È il caso di una commessa di una nota catena di profumerie: la donna è stata licenziata per giusta causa inseguito ai ripetuti richiami da parte del direttore del negozio per l’uso di un linguaggio scurrile e pieno di parolacce durante la pausa pranzo con le colleghe di lavoro. Sebbene fosse già stata ripresa più volte, il direttore del negozio ha dovuto ricorrere alla estrema sanzione, il licenziamento.

Inizia così l’iter processuale della donna che presenta il ricorso per la sentenza dei giudici in Corte d’Appello del 12/06/2014, secondo la quale sussistevano le ragioni di legittimità del licenziamento intimato alla predetta il 5/12/2008.

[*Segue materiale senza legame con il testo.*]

-- ==== Sys2Proof/Laws/State.lean ====
section
/-! SUPPORT. What each write of a part of the state leaves as it was and what a read after it gives. -/

namespace Sys2Proof.Machine

variable (s : State)

/-! ### Writing a register -/

@[simp] theorem State.setReg_pending (k : Nat) (v : Word) : (s.setReg k v).pending = s.pending := (rfl)
@[simp] theorem State.setReg_freeCtr (k : Nat) (v : Word) : (s.setReg k v).freeCtr = s.freeCtr := (rfl)
@[simp] theorem State.setReg_out (k : Nat) (v : Word) : (s.setReg k v).out = s.out := (rfl)
@[simp] theorem State.setReg_mtime (k : Nat) (v : Word) : (s.setReg k v).mtime = s.mtime := (rfl)
@[simp] theorem State.setReg_regsSlow (k : Nat) (v : Word) : (s.setReg k v).regsSlow = s.regsSlow := (rfl)
@[simp] theorem State.setReg_guards (k : Nat) (v : Word) : (s.setReg k v).guards = s.guards := (rfl)
@[simp] theorem State.setReg_recentW (k : Nat) (v : Word) : (s.setReg k v).recentW = s.recentW := (rfl)
@[simp] theorem State.setReg_jsram (k : Nat) (v : Word) : (s.setReg k v).jsram = s.jsram := (rfl)
@[simp] theorem State.setReg_jsramBad (k : Nat) (v : Word) : (s.setReg k v).jsramBad = s.jsramBad := (rfl)
@[simp] theorem State.setReg_mcs (k : Nat) (v : Word) : (s.setReg k v).mcs = s.mcs := (rfl)
@[simp] theorem State.setReg_rvs (k : Nat) (v : Word) : (s.setReg k v).rvs = s.rvs := (rfl)
@[simp] theorem State.setReg_rooms (k : Nat) (v : Word) : (s.setReg k v).rooms = s.rooms := (rfl)
@[simp] theorem State.setReg_hbm (k : Nat) (v : Word) : (s.setReg k v).hbm = s.hbm := (rfl)
@[simp] theorem State.setReg_mmu (k : Nat) (v : Word) : (s.setReg k v).mmu = s.mmu := (rfl)
@[simp] theorem State.setReg_dma (k : Nat) (v : Word) : (s.setReg k v).dma = s.dma := (rfl)
@[simp] theorem State.setReg_sync (k : Nat) (v : Word) : (s.setReg k v).sync = s.sync := (rfl)
@[simp] theorem State.setReg_mesh (k : Nat) (v : Word) : (s.setReg k v).mesh = s.mesh := (rfl)
@[simp] theorem State.setReg_ports (k : Nat) (v : Word) : (s.setReg k v).ports = s.ports := (rfl)
@[simp] theorem State.setReg_fabric (k : Nat) (v : Word) : (s.setReg k v).fabric = s.fabric := (rfl)
@[simp] theorem State.setReg_reds (k : Nat) (v : Word) : (s.setReg k v).reds = s.reds := (rfl)
@[simp] theorem State.setReg_cellar (k : Nat) (v : Word) : (s.setReg k v).cellar = s.cellar := (rfl)
@[simp] theorem State.setReg_host (k : Nat) (v : Word) : (s.setReg k v).host = s.host := (rfl)
@[simp] theorem State.setReg_parts (k : Nat) (v : Word) : (s.setReg k v).parts = s.parts := (rfl)
@[simp] theorem State.setReg_service (k : Nat) (v : Word) : (s.setReg k v).service = s.service := (rfl)
@[simp] theorem State.setReg_irq (k : Nat) (v : Word) : (s.setReg k v).irq = s.irq := (rfl)
@[simp] theorem State.setReg_power (k : Nat) (v : Word) : (s.setReg k v).power = s.power := (rfl)
@[simp] theorem State.setReg_recovery (k : Nat) (v : Word) : (s.setReg k v).recovery = s.recovery := (rfl)
@[simp] theorem State.setReg_mgmt (k : Nat) (v : Word) : (s.setReg k v).mgmt = s.mgmt := (rfl)
@[simp] theorem State.setReg_slowReg (k : Nat) (v : Word) (j : Nat) : (s.setReg k v).slowReg j = s.slowReg j := (rfl)
@[simp] theorem State.setReg_mc (k : Nat) (v : Word) (j : Nat) : (s.setReg k v).mc j = s.mc j := (rfl)
@[simp] theorem State.setReg_rv (k : Nat) (v : Word) (j : Nat) : (s.setReg k v).rv j = s.rv j := (rfl)
@[simp] theorem State.setReg_room (k : Nat) (v : Word) (j : Nat) : (s.setReg k v).room j = s.room j := (rfl)
@[simp] theorem State.setReg_dmaOf (k : Nat) (v : Word) (j : Nat) : (s.setReg k v).dmaOf j = s.dmaOf j := (rfl)
@[simp] theorem State.setReg_syncOf (k : Nat) (v : Word) (j : Nat) : (s.setReg k v).syncOf j = s.syncOf j := (rfl)
@[simp] theorem State.setReg_port (k : Nat) (v : Word) (j : Nat) : (s.setReg k v).port j = s.port j := (rfl)
@[simp] theorem State.setReg_ce (k : Nat) (v : Word) (j : Nat) : (s.setReg k v).ce j = s.ce j := (rfl)
@[simp] theorem State.setReg_evts (k : Nat) (v : Word) (j : Nat) : (s.setReg k v).evts j = s.evts j := (rfl)
@[simp] theorem State.setReg_cellPart (k : Nat) (v : Word) (j : Nat) : (s.setReg k v).cellPart j = s.cellPart j := (rfl)
@[simp] theorem State.setReg_granPart (k : Nat) (v : Word) (j : Nat) : (s.setReg k v).granPart j = s.granPart j := (rfl)
@[simp] theorem State.setReg_ringPart (k : Nat) (v : Word) (j : Nat) : (s.setReg k v).ringPart j = s.ringPart j := (rfl)
@[simp] theorem State.setReg_dmaQ (k : Nat) (v : Word) (j q : Nat) : (s.setReg k v).dmaQ j q = s.dmaQ j q := (rfl)
@[simp] theorem State.setReg_cellDown (k : Nat) (v : Word) (j : Nat) : (s.setReg k v).cellDown j = s.cellDown j := (rfl)
@[simp] theorem State.setReg_dieDown (k : Nat) (v : Word) (j : Nat) : (s.setReg k v).dieDown j = s.dieDown j := (rfl)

Nonostante i legali della donna affermassero l’impossibilità di pretendere che alla lavoratrice, nei momenti di pausa lavorativa, venisse impedito di adottare un linguaggio normalmente utilizzato da persone della stessa estrazione sociale, cultura e accomunate da famigliarità in seguito al lavoro quotidiano in uno spazio ristretto, il ricorso in cassazione è stato ritenuto inammissibile. La richiesta di reintegro era sostenuta dagli avvocati della donna secondo i quali nella condotta della stessa si deve escludere la presenza di una scarsa inclinazione agli obblighi assunti da lavoratrice.

L’iter processuale si conclude con la sentenza civile n. 3380/2017 del 08/02/2017 che conferma il licenziamento per la ormai ex dipendente della profumeria ritenendo la sentenza d’appello priva di vizio motivazionale con riferimento al comportamento tenuto dalla dipendente e confermando la legittimità del licenziamento.

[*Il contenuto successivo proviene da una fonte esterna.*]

-- ==== Sys2Proof/Tests/Slice0.lean ====
section
/-! SUPPORT. Witnesses and tests: each `met_X` applies statement X at concrete states and operands, and Lean's kernel
checks that they meet its hypotheses; each `test_…` checks one step or one operation against the spec. -/

open Sys2Proof Sys2Proof.Machine
namespace Sys2Proof.Tests

/-! ### Small states and words -/

/-- A number from the values of its bytes fields: (offset, value). -/
def recNat (l : List (Nat × Nat)) : Nat := (l.map (fun p => p.2 * 256 ^ p.1)).foldl (· + ·) 0

/-- An instruction's fields from (lowest bit, value). -/
def fields (l : List (Nat × Nat)) : BitVec 56 := BitVec.ofNat 56 ((l.map (fun p => p.2 * 2 ^ p.1)).foldl (· + ·) 0)

/-- Memory that holds one record. -/
def memOf (a n x : Nat) : SMap Byte := writeBytes [] a (toLE n x)

/-- A program at work on matrix core n of a state. -/
def State.mcOn (s : State) (n : Nat) (f : McState → McState) : State := (s.putF (mxcSt n) 1).updMc n (fun m => f { m with launched := true })

/-- The module after reset with a program at work on matrix core n. -/
def sMc (n : Nat) (f : McState → McState) : State := State.mcOn State.reset n f

/-- Stack 0 usable, cell 0 and its memory bound to partition 0, context 0 valid there, with every address mapped onto itself. -/
def sMem : State :=
  let s := State.reset.putF (hbmStF 0) 1
  { s with
    parts := { s.parts with cellOf := [(0, 0)], granOf := [(0, 0)] }
    mmu := { s.mmu with
      ctxs := [(0, some ⟨true, 0, false, false, 0, 0, 0, 0, 0, 0⟩)]
      tlb := [⟨0, 0, 0, 2 ^ 18, 0, false, true, true, true, true⟩, ⟨488, 0, 0, 2 ^ 18, 0, false, true, true, true, true⟩] } }

/-- A tile of ROW layout with 32 rows of 32 elements of a format, and one of a single row. -/
def cfg32 (fmt : BitVec 4) : TileCfg := ⟨32, 32, fmt, 0, 0⟩
def cfg1 (fmt : BitVec 4) : TileCfg := ⟨1, 4, fmt, 0, 0⟩

/-- A problem record of one element (R167). -/
def oneRec : Nat := recNat [(0, 1), (2, 1), (4, 1), (8, 1)]
def oneJob : MmaJob := ⟨0, oneRec, 0, false, false, none, 9, 9, 0, 0⟩
def onePass : ArrayPass := ⟨false, 0, false, 9, 9, false, 1, 1, 1, 0, 0, 0, [0x80, 0x3F], [0x80, 0x3F], [], [], true⟩

/-- A loop descriptor of one BF16 element into a binary32 C at 0x3000, with a count of claimed tiles (R197). -/
def oneLds (ctl cnt : Nat) : Nat := recNat [(0, ctl), (4, 0x99), (5, 0xB), (8, 1), (0xC, 1), (0x10, 1), (0x14, 1), (0x16, 1), (0x18, 1),
  (0x1B, cnt - 1), (0x20, 0x1000), (0x28, 0x2000), (0x30, 0x3000), (0x48, 0x4000), (0x50, 2), (0x54, 2), (0x58, 4)]
def ldsAt (ctl cnt : Nat) : LdsState := ldsStart 0 (oneLds ctl cnt) 0 .keepAll

/-- A matrix core with tiles 0, 1 and 2 configured. -/
def tiled (c : TileCfg) (m : McState) : McState := { m with cfg := [(0, some c), (1, some c), (2, some c)] }

/-- A valid table image in tile 0 (R145): a finite first value, step 0. -/
def tabCfg : TileCfg := ⟨49, 16, 0xB, 0, 0⟩

/-- A row of four elements of a part-done move. -/
def tileOp1 (k : TileOpKind) : TileOp := ⟨7, k, 0, 3, false, 0x1000, 64, 16, 2, 0, 0, [], none, toLE 32 (recNat [(0, 5), (17, 9)]), [], none, false⟩
def sOp (k : TileOpKind) : State := State.mcOn sMem 0 (fun m => { m with ops := [tileOp1 k] })
def draining (ctl : Nat) : LdsState := { ldsAt ctl 2 with groups := [⟨0, 0, 0, true, 0⟩] }

/-- A program on core 0, whose queue of descriptors is full. -/
def sFullQ : State := (sMc 0 id).setDmaQ 0 0 (List.replicate 16 ⟨0, .queued, 0, 0, 0, [], []⟩)

/-- The state after an entry into a barrier that is taken. -/
def entered (o : BarOut) : State := match o with | .entered s => s | _ => State.reset

/-- Core 0 of cell 0 is the one participant of barrier 3 of partition 0. -/
def sBar : State :=
  let s := State.mcOn sMem 0 id
  { s with sync := { s.sync with cfgs := [(barKey 0 3, some ⟨0, true, 1, [coreBit ⟨false, 0⟩]⟩)] } }

/-- A counter of the sync unit of matrix core 0 holds a value. -/
def sCnt (n v : Nat) : State :=
  let s := State.mcOn sMem 0 id
  { s with sync := { s.sync with cores := [(mcKey 0, { cnt := [(n, BitVec.ofNat 16 v)] })] } }

/-- Vector core 0 at work on its scratch, with registers and CSRs given; its counter 3 holds 9. -/
def sVc (x csr : SMap Word) (f : RvState → RvState) : State :=
  let s := sMem.setRv 0 (f { pc := 0xFFFFFFFFFFF80000, x := x, csr := csr, launched := true })
  { s with sync := { s.sync with cores := [(vcKey 0, { cnt := [(3, 9)] })] } }
/-- SEW 32, LMUL 1, vl 4. -/
def v32 : SMap Word := [(0xC20, 4), (0xC21, 0x10)]
def sVcBar : State :=
  let s := sVc [(5, 3)] [] id
  { s with sync := { s.sync with cfgs := [(barKey 0 3, some ⟨0, true, 1, [coreBit ⟨true, 0⟩]⟩)] } }

/-- A line of a store room, and the module with it in the store room of its home. -/
def line5 : RoomLine := ⟨5, 0, List.replicate 128 7, false, false⟩
def sRoom (l : List RoomLine) : State := { sMem with rooms := [(sMem.homeOf 5, { lines := l })] }
def req5 (k : Access) (en : BitVec 128) : RoomReq := ⟨0, 5, k, en, List.replicate 128 9⟩
def mem5 (w : Bool) : MemReq := ⟨5, sMem.homeOf 5, w, fullEn, List.replicate 128 9, false, some (req5 .read 0), true⟩
def sWays : State := sMem.putF ⟨srmBase 0 + 0x100, 0, 16⟩ 0xFFFF
/-- A line that is poisoned. -/
def sBadLine : State := sRoom [{ line5 with poison := true }]
def sAmo (r : RvState) : State := (sRoom [line5]).setRv 0 r

/-- A fault record of class cls (R311), and the module with it. -/
def frec (cls : Nat) (q : Option Nat) : FaultRec := ⟨1, 0x10000, .mc 0, 0, 0, cls, .read, false, 0, 0, [], q, false, false⟩
def ctxGrow : CtxEntry := ⟨true, 0, true, true, 7, 0, 0, 100, 0x10000, 50⟩
def sFault (s : State) (f : FaultRec) : State :=
  { s with mmu := { s.mmu with ctxs := [(0, some ctxGrow)], tlb := [], recs := [f], prgs := [] } }
/-- A pool record with entries from head to tail (R315), at 0x10000. -/
def sPool (head tail size : Nat) : State :=
  (sMem.physWrite 0 noCore 0x10000 (toLE 64 (recNat [(0, head), (8, tail), (16, size)]))).physWrite 0 noCore 0x10040
    (toLE 8 0x200000)

def saved0 (l d : List Nat) : SavedCtx := ⟨0, 0, true, l, [], {}, {}, [], [], d⟩
def sSaved (x : SavedCtx) : State := { sMem with parts := { sMem.parts with saved := [x] } }
def kern0 (p : KernPhase) : Kernel := ⟨0, .ring 0, 0, 0, 0, 1, p, false, false, none, none⟩
def sVcFull : State := (sVc [(6, 0xFFFFFFFFFFF80040)] v32 id).setDmaQ 0 4 (List.replicate 16 ⟨0, .queued, 0, 0, 0, [], []⟩)
def sDry : State :=
  let s := sFault (sPool 4 4 16) (frec clsNotPresent (some 0))
  { s with mmu := { s.mmu with poolEmpty := [(0, true)] } }
def sPrg : State :=
  let s := sFault sMem (frec clsNotPresent none)
  { s with mmu := { s.mmu with prgs := [1] } }
def sStop : State :=
  let s := ((sSaved (saved0 [3, 4, 5] [])).setRv 0 { stopped := true }).putF (mxcSt 3) 3
  s.putF ⟨dmaBase 0, 30, 1⟩ 1

/-! ### DMA, sync, ports, fabric -/

def dsc (l : List (Nat × Nat)) : BitVec 512 := BitVec.ofNat 512 (recNat l)
/-- Queue q of cell 0 holds one descriptor. -/
def sDsc (q : Nat) (w : BitVec 512) : State := sMem.setDmaQ 0 q [⟨w, .queued, 0, 0, 0, [], []⟩]
def desc0 (w : BitVec 512) : DescState := ⟨w, .queued, 0, 0, 0, [], []⟩
/-- A copy of 16 B from memory into the scratch of core 0, and the same from an address that nothing maps. -/
def dCopy : BitVec 512 := dsc [(8, 0x1000), (0x10, 0x40), (0x16, 1), (0x18, 16)]
def dCopyBad : BitVec 512 := dsc [(8, 2 ^ 40), (0x10, 0x40), (0x16, 1), (0x18, 16)]
/-- A BF16 panel or image of one row of four elements. -/
def dObj (kind : Nat) : BitVec 512 := dsc [(0, kind), (4, 0x99), (8, 0x1000), (0x10, 0x100), (0x16, 1), (0x18, 4)]
/-- An atomic with its result into scratch. -/
def dAtomic (aop : Nat) : BitVec 512 := dsc [(0, 3 + 2 ^ 13 * aop), (8, 0x1000), (0x10, 0x40), (0x16, 1), (0x30, 5)]
def dMask : BitVec 512 := dsc [(0, 4), (8, 0x280)]
def dKey : BitVec 512 := dsc [(0, 5), (0x30, 0x123), (0x24, 7), (0x20, 9), (0x28, 11)]
/-- A multicast whose target cell 1 still waits. -/
def dMcast : DescState := ⟨dsc [(0, 2 ^ 8)], .done, 1, 0, 0, [(1, .waiting)], []⟩
def sMcast : State := sMem.setDmaQ 0 0 [dMcast]
def sLate : State := { sMem with dma := [(0, { late := [(0, 1, [])] })] }

def sig0 (v : BitVec 16) : Signal := ⟨⟨false, 1919⟩, ⟨false, 0⟩, 3, v, 0, false⟩
def sSig (cnt : Nat) (g : Signal) : State := let s := sCnt 3 cnt; { s with sync := { s.sync with signals := [g] } }
def sNode (scope : BitVec 2) (expected : Nat) : State :=
  { sMem with sync := { sMem.sync with
      arrivals := [(.half 0 true, 0, 3, 2)], cfgs := [(barKey 0 3, some ⟨scope, false, 2, []⟩)]
      nodes := [(nodeKey 0 3 1, some ⟨expected, [(2, 1)]⟩)] } }
def sRel : State :=
  let s := sCnt 9 0
  { s with sync := { s.sync with
      cores := [(mcKey 0, { cnt := [(9, 0xFFFE)], bars := [(3, some ⟨3, [(2, 9)]⟩)] })], releases := [(mcKey 0, 0, 3, 2)] } }
def sIdle : State :=
  let s := (sCnt 3 4).putF ⟨synBase 0 + 0x100, 0, 32⟩ 0x00010001
  { s with sync := { s.sync with cores := [(mcKey 0, { want := some (3, 9), bars := [(3, some ⟨3, [(2, 9)]⟩)] })] } }
def sHung : State := { sIdle with sync := { sIdle.sync with cores := [(mcKey 0, { hung := [(3, 2)], bars := [(3, some ⟨3, [(2, 9)]⟩)] })] } }

/-- Port p in a state. -/
def sPort (p st : Nat) (f : PortState → PortState) : State :=
  let s := State.reset.putF (pstState p) st
  s.setPort p (f (s.port p))
/-- A flit of the kind in its header's low bits with a payload. -/
def flit (hdr : Nat) (pay : List Byte) : List Byte := mkFlit hdr pay
def sTx (s : State) : State := forEach s.fabric.toRoute { s with fabric := { s.fabric with toRoute := [] } } (fun s m => s.sendMsg m true)

/-- Module 5 with port 0 ACTIVE, bound to partition 0, whose job is 7. -/
def sFab : State :=
  (((sMem.putF ⟨chnBase, 0, 15⟩ (5 + 2 ^ 14)).putF ⟨chnBase + 0x80, 0, 17⟩ (7 + 2 ^ 16)).putF ⟨portKey 0 + 0x10, 0, 16⟩ 1).putF (pstState 0) 5
/-- A message of module 9 to module 5. -/
def msg (type len status ctx a b c : Nat) : BitVec 256 := mkHdr type len 5 9 7 1 status ctx a b c
def pay16 : List Byte := toLE 16 0x12345
def req0 (type : Nat) : OutReq := ⟨1, [9], 0, 0, 0, mkHdr type 1 9 5 7 1 0 0 16 0x1000 0, pay16, .frag 0 0, [9]⟩
def sReq (type : Nat) : State := { sFab with fabric := { sFab.fabric with outstanding := [req0 type] } }
def sBarFab : State := { sFab with sync := { sFab.sync with cfgs := [(barKey 0 3, some ⟨3, false, 2, []⟩)] } }

/-- A round of a binary32 vector of 64 elements, round number 3, child port 0. -/
def round0 (ctl : Nat) (locs : List (Nat × Nat × Bool)) (fr : SMap Frag) : RedRound :=
  ⟨.cmd (.ring 0) 0, 0, BitVec.ofNat 512 (recNat [(0, 0xBB0000 + ctl), (8, 64), (0xC, 1), (0x10, 0x2000), (0x28, 1), (0x2C, 3)]),
    locs, [], 0, fr, 0, false, false, 0, false, false, []⟩
def red0 (r : RedRound) : RedState := ⟨0, 4, 8, some r, none, none, []⟩
def sRed (r : RedRound) : State := { sFab with reds := [red0 r] }
def assist0 (s : State) : State := s.putF ⟨cfgBase + 0x100, 1, 1⟩ 1
def round128 : RedRound :=
  { round0 0 [] [(0, { st := .writing, result := some (1, 0, []) })] with
    rcd := BitVec.ofNat 512 (recNat [(0, 0xBB0000), (8, 128), (0x28, 1), (0x2C, 3)]) }
/-- A contribution of port 0 to fragment 0 of a round, and the result of it. -/
def contrib0 (round : Nat) : BitVec 256 := msg 4 16 0 0 (4 + round * 4096 + 0xB00000) (2 ^ 32) (2 ^ 23 + 2 ^ 30)
def result0 : BitVec 256 := msg 5 16 0 0 (4 + 3 * 4096 + 0xB00000) (2 ^ 32) (2 ^ 14)
def pay256 : List Byte := toLE 256 0x3F800000
/-- A round whose one local contribution lies at an address, fragment 0 opened or not. -/
def roundAt (a : Nat) (fr : SMap Frag) : RedRound := round0 0 [(a, 0, false)] fr
def opened0 : SMap Frag := [(0, { st := .opened })]
def sBadRed : State := { sBadLine with reds := [red0 (roundAt 0x280 [])] }
/-- The CONFIG record of a partner that sends back the record of the port itself. -/
def cfgPay : List Byte :=
  let theirs := [1, 1, 0, 3, 0, 0, 0x01, 7] ++ List.replicate 24 0
  theirs ++ (((sPort 17 4 (fun p => { p with aligned := 0xF })).setPort 17
    { (sPort 17 4 (fun p => { p with aligned := 0xF })).port 17 with record := some (BitVec.ofNat 256 (ofLE theirs)) }).ownRecord 17)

La sentenza ricorda che il giudizio ultimo in Cassazione è un giudizio con critica vincolata e la Corte di Cassazione non giudica il fatto in senso sostanziale bensì esercita un controllo sulla legalità e logicità della decisione e quindi non le consente di effettuare un riesame ed una rivalutazione autonoma sul merito della causa.

A nulla è valso tale ricorso presentato alla Corte Suprema dalla commessa, che ha visto quindi confermare il proprio licenziamento oltre che la condanna al pagamento di circa 3000 euro di spese processuali.